Stored data:

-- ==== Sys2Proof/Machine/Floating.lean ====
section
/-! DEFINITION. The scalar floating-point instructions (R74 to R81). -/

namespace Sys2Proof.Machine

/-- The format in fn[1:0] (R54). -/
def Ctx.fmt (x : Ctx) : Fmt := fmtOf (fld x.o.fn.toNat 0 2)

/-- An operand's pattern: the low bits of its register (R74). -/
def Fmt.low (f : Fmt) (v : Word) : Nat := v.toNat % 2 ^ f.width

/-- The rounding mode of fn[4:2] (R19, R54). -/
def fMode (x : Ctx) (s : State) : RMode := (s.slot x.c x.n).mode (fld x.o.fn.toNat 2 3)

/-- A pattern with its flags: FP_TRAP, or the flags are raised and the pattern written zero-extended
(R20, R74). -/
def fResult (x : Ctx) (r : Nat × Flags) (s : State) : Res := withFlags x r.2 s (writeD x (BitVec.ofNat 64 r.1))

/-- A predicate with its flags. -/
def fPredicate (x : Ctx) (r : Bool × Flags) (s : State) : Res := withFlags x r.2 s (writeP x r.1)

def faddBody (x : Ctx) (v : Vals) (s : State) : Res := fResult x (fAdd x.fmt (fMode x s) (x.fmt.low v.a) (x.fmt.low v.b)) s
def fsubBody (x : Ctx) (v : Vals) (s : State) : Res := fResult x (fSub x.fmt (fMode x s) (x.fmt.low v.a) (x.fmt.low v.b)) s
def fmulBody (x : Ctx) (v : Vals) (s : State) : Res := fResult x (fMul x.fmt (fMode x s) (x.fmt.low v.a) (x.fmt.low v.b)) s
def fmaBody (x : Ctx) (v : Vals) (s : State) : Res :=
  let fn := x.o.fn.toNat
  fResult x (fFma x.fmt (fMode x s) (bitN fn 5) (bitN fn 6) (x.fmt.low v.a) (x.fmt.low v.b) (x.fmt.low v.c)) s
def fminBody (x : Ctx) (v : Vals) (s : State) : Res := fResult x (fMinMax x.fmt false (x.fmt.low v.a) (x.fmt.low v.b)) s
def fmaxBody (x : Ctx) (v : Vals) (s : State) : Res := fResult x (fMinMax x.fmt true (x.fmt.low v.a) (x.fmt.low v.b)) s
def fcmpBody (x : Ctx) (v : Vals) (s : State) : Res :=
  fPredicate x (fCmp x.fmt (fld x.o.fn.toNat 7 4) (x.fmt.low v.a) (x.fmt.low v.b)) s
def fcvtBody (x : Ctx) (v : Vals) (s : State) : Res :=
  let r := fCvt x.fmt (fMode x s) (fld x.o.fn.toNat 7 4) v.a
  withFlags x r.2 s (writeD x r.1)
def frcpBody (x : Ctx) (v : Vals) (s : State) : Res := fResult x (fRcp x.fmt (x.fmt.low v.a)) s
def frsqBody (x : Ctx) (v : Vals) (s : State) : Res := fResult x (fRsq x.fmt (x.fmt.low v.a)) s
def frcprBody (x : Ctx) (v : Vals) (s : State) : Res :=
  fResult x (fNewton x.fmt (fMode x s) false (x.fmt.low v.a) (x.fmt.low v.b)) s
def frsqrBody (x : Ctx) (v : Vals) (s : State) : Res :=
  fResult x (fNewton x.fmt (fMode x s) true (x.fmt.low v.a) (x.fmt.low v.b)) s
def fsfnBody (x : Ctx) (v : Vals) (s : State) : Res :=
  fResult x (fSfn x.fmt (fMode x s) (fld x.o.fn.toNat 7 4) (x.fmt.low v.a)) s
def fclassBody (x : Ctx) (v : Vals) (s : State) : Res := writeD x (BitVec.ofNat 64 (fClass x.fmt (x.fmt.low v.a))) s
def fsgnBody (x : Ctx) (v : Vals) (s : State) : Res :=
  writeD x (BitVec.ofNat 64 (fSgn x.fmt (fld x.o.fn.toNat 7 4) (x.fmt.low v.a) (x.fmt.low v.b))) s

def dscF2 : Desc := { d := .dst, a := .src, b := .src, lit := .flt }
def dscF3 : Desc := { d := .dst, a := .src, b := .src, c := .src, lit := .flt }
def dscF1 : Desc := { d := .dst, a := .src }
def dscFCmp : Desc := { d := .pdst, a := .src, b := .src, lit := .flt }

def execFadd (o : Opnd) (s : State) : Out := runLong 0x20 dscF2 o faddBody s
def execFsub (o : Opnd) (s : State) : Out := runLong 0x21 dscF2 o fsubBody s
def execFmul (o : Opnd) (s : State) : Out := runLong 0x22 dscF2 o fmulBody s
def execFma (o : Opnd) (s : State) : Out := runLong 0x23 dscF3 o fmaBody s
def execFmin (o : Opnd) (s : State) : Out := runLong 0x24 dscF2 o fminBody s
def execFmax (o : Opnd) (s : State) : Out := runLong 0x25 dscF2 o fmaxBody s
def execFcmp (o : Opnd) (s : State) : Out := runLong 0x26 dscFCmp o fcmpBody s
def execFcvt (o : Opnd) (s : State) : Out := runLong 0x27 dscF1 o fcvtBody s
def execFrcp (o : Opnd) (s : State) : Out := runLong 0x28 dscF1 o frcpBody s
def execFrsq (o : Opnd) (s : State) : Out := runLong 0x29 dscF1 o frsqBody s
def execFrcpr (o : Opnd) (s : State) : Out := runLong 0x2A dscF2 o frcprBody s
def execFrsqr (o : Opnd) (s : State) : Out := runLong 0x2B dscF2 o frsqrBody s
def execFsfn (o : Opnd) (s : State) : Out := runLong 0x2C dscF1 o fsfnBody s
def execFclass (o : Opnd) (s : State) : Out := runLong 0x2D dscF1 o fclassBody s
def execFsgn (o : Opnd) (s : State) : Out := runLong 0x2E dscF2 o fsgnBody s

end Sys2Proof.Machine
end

* **What is needed**: Each line from the one that contains "def execFmin (o" to the end of the data should be set down exactly, both ends included.

* **Answer to this exercise**:
def execFmin (o : Opnd) (s : State) : Out := runLong 0x24 dscF2 o fminBody s
def execFmax (o : Opnd) (s : State) : Out := runLong 0x25 dscF2 o fmaxBody s
def execFcmp (o : Opnd) (s : State) : Out := runLong 0x26 dscFCmp o fcmpBody s
def execFcvt (o : Opnd) (s : State) : Out := runLong 0x27 dscF1 o fcvtBody s
def execFrcp (o : Opnd) (s : State) : Out := runLong 0x28 dscF1 o frcpBody s
def execFrsq (o : Opnd) (s : State) : Out := runLong 0x29 dscF1 o frsqBody s
def execFrcpr (o : Opnd) (s : State) : Out := runLong 0x2A dscF2 o frcprBody s
def execFrsqr (o : Opnd) (s : State) : Out := runLong 0x2B dscF2 o frsqrBody s
def execFsfn (o : Opnd) (s : State) : Out := runLong 0x2C dscF1 o fsfnBody s
def execFclass (o : Opnd) (s : State) : Out := runLong 0x2D dscF1 o fclassBody s
def execFsgn (o : Opnd) (s : State) : Out := runLong 0x2E dscF2 o fsgnBody s

end Sys2Proof.Machine
end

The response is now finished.